YOUR TASK: Which of the lines below holds the string "mbAt"? Copy every line that does.

Collected data:

——

-- ==== Sys2Proof/Decode.lean ====
section
/-! DEFINITION. Decoding and encoding. An instruction is one 32-bit big-endian word (30_encoding R540, R560); `n` is its
value, so bit k of the manual is bit 31 - k of `n`. (The section is noncomputable because Lean's code generator has no
tags for a type of more than 244 constructors; the kernel evaluates these definitions.) The three decoders are total and reject by name. Reserved bits of a
word are ignored (30_encoding R545, D69). The encoder follows the same tables. -/

namespace Sys2Proof

noncomputable section

/-- Why a decoder answers no instruction. -/
inductive DecodeReject where
  /-- Fewer bytes than an instruction has. -/
  | tooShort
  /-- A word that matches no PPE row: the machine takes the illegal-instruction program interrupt (30_encoding R546). -/
  | ppeIllegal
  /-- A word that matches no SPU row: the SPU stops with SPU_Status[I] (30_encoding R564). -/
  | spuInvalid
  /-- A command word with an opcode of no row, or with reserved bits set: an invalid MFC command (30_encoding R580). -/
  | mfcInvalid
deriving DecidableEq, Repr

/-- The field of `len` bits whose last bit is bit `31 - lo` of the manual. -/
def bvAt (n lo len : Nat) : BitVec len := BitVec.ofNat len (n / 2^lo)

/-- The one-bit field at bit `31 - lo` of the manual. -/
def boolAt (n lo : Nat) : Bool := n / 2^lo % 2 == 1

/-- The 6-bit shift of the MD and XS forms: bit 30 before bits 16:20 (30_encoding R541). -/
def shAt (n : Nat) : BitVec 6 := BitVec.ofNat 6 (n / 2^11 % 32 + n / 2 % 2 * 32)

/-- The 6-bit mask bound of the MD and MDS forms: bit 26 before bits 21:25 (30_encoding R541). -/
def mbAt (n : Nat) : BitVec 6 := BitVec.ofNat 6 (n / 2^6 % 32 + n / 2^5 % 2 * 32)

/-- The SPR or TBR number: bits 16:20 before bits 11:15 (30_encoding R541). -/
def sprAt (n : Nat) : BitVec 10 := BitVec.ofNat 10 (n / 2^16 % 32 + n / 2^11 % 32 * 32)

/-- The 9-bit branch offset of a hint: ROH, at `lo`, before ROL (30_encoding R561). -/
def roAt (n lo : Nat) : BitVec 9 := BitVec.ofNat 9 (n % 128 + n / 2^lo % 4 * 128)

/-- A field's share of the word: the inverse of `bvAt`. -/
def put {len : Nat} (v : BitVec len) (lo : Nat) : Nat := v.toNat * 2^lo

/-- A one-bit field's share of the word: the inverse of `boolAt`. -/
def putB (b : Bool) (lo : Nat) : Nat := b.toNat * 2^lo

/-- The inverse of `shAt`. -/
def putSh (v : BitVec 6) : Nat := v.toNat % 32 * 2^11 + v.toNat / 32 * 2

/-- The inverse of `mbAt`. -/
def putMb (v : BitVec 6) : Nat := v.toNat % 32 * 2^6 + v.toNat / 32 * 2^5

/-- The inverse of `sprAt`. -/
def putSpr (v : BitVec 10) : Nat := v.toNat % 32 * 2^16 + v.toNat / 32 * 2^11

/-- The inverse of `roAt`. -/
def putRo (v : BitVec 9) (lo : Nat) : Nat := v.toNat % 128 + v.toNat / 128 * 2^lo

/-- Instructions selected by the primary opcode alone (30_encoding R544). -/
def ppePrimary (n op : Nat) : Option Instr :=
  if op = 18 then some (.ppeB (bvAt n 2 24) (boolAt n 1) (boolAt n 0))
  else if op = 16 then some (.ppeBc (bvAt n 21 5) (bvAt n 16 5) (bvAt n 2 14) (boolAt n 1) (boolAt n 0))
  else if op = 17 ∧ boolAt n 1 = true then some (.ppeSc (bvAt n 5 7))
  else if op = 3 then some (.ppeTwi (bvAt n 21 5) (bvAt n 16 5) (bvAt n 0 16))
  else if op = 2 then some (.ppeTdi (bvAt n 21 5) (bvAt n 16 5) (bvAt n 0 16))
  else if op = 0 ∧ boolAt n 1 = false ∧ boolAt n 2 = false ∧ boolAt n 3 = false ∧ boolAt n 4 = false ∧ boolAt n 5 = false ∧ boolAt n 6 = false ∧ boolAt n 7 = false ∧ boolAt n 8 = false ∧ boolAt n 9 = true ∧ boolAt n 10 = false then some (.ppeAttn)
  else if op = 34 then some (.ppeLbz (bvAt n 21 5) (bvAt n 16 5) (bvAt n 0 16))
  else if op = 35 then some (.ppeLbzu (bvAt n 21 5) (bvAt n 16 5) (bvAt n 0 16))
  else if op = 40 then some (.ppeLhz (bvAt n 21 5) (bvAt n 16 5) (bvAt n 0 16))
  else if op = 41 then some (.ppeLhzu (bvAt n 21 5) (bvAt n 16 5) (bvAt n 0 16))
  else if op = 42 then some (.ppeLha (bvAt n 21 5) (bvAt n 16 5) (bvAt n 0 16))
  else if op = 43 then some (.ppeLhau (bvAt n 21 5) (bvAt n 16 5) (bvAt n 0 16))
  else if op = 32 then some (.ppeLwz (bvAt n 21 5) (bvAt n 16 5) (bvAt n 0 16))
  else if op = 33 then some (.ppeLwzu (bvAt n 21 5) (bvAt n 16 5) (bvAt n 0 16))
  else if op = 46 then some (.ppeLmw (bvAt n 21 5) (bvAt n 16 5) (bvAt n 0 16))
  else if op = 38 then some (.ppeStb (bvAt n 21 5) (bvAt n 16 5) (bvAt n 0 16))
  else if op = 39 then some (.ppeStbu (bvAt n 21 5) (bvAt n 16 5) (bvAt n 0 16))
  else if op = 44 then some (.ppeSth (bvAt n 21 5) (bvAt n 16 5) (bvAt n 0 16))
  else if op = 45 then some (.ppeSthu (bvAt n 21 5) (bvAt n 16 5) (bvAt n 0 16))
  else if op = 36 then some (.ppeStw (bvAt n 21 5) (bvAt n 16 5) (bvAt n 0 16))
  else if op = 37 then some (.ppeStwu (bvAt n 21 5) (bvAt n 16 5) (bvAt n 0 16))
  else if op = 47 then some (.ppeStmw (bvAt n 21 5) (bvAt n 16 5) (bvAt n 0 16))
  else if op = 48 then some (.ppeLfs (bvAt n 21 5) (bvAt n 16 5) (bvAt n 0 16))
  else if op = 49 then some (.ppeLfsu (bvAt n 21 5) (bvAt n 16 5) (bvAt n 0 16))
  else if op = 50 then some (.ppeLfd (bvAt n 21 5) (bvAt n 16 5) (bvAt n 0 16))
  else if op = 51 then some (.ppeLfdu (bvAt n 21 5) (bvAt n 16 5) (bvAt n 0 16))
  else if op = 52 then some (.ppeStfs (bvAt n 21 5) (bvAt n 16 5) (bvAt n 0 16))
  else if op = 53 then some (.ppeStfsu (bvAt n 21 5) (bvAt n 16 5) (bvAt n 0 16))
  else if op = 54 then some (.ppeStfd (bvAt n 21 5) (bvAt n 16 5) (bvAt n 0 16))
  else if op = 55 then some (.ppeStfdu (bvAt n 21 5) (bvAt n 16 5) (bvAt n 0 16))
  else if op = 14 then some (.ppeAddi (bvAt n 21 5) (bvAt n 16 5) (bvAt n 0 16))
  else if op = 15 then some (.ppeAddis (bvAt n 21 5) (bvAt n 16 5) (bvAt n 0 16))
  else if op = 12 then some (.ppeAddic (bvAt n 21 5) (bvAt n 16 5) (bvAt n 0 16))
  else if op = 13 then some (.ppeAddicDot (bvAt n 21 5) (bvAt n 16 5) (bvAt n 0 16))
  else if op = 8 then some (.ppeSubfic (bvAt n 21 5) (bvAt n 16 5) (bvAt n 0 16))
  else if op = 7 then some (.ppeMulli (bvAt n 21 5) (bvAt n 16 5) (bvAt n 0 16))
  else if op = 24 then some (.ppeOri (bvAt n 21 5) (bvAt n 16 5) (bvAt n 0 16))
  else if op = 25 then some (.ppeOris (bvAt n 21 5) (bvAt n 16 5) (bvAt n 0 16))
  else if op = 26 then some (.ppeXori (bvAt n 21 5) (bvAt n 16 5) (bvAt n 0 16))
  else if op = 27 then some (.ppeXoris (bvAt n 21 5) (bvAt n 16 5) (bvAt n 0 16))
  else if op = 28 then some (.ppeAndiDot (bvAt n 21 5) (bvAt n 16 5) (bvAt n 0 16))
  else if op = 29 then some (.ppeAndisDot (bvAt n 21 5) (bvAt n 16 5) (bvAt n 0 16))
  else if op = 11 then some (.ppeCmpi (bvAt n 23 3) (boolAt n 21) (bvAt n 16 5) (bvAt n 0 16))
  else if op = 10 then some (.ppeCmpli (bvAt n 23 3) (boolAt n 21) (bvAt n 16 5) (bvAt n 0 16))
  else if op = 20 then some (.ppeRlwimi (bvAt n 21 5) (bvAt n 16 5) (bvAt n 11 5) (bvAt n 6 5) (bvAt n 1 5) (boolAt n 0))
  else if op = 21 then some (.ppeRlwinm (bvAt n 21 5) (bvAt n 16 5) (bvAt n 11 5) (bvAt n 6 5) (bvAt n 1 5) (boolAt n 0))
  else if op = 23 then some (.ppeRlwnm (bvAt n 21 5) (bvAt n 16 5) (bvAt n 11 5) (bvAt n 6 5) (bvAt n 1 5) (boolAt n 0))
  else none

——

RESPONSE TO THE EXERCISE:
def mbAt (n : Nat) : BitVec 6 := BitVec.ofNat 6 (n / 2^6 % 32 + n / 2^5 % 2 * 32)
/-- The inverse of `mbAt`. -/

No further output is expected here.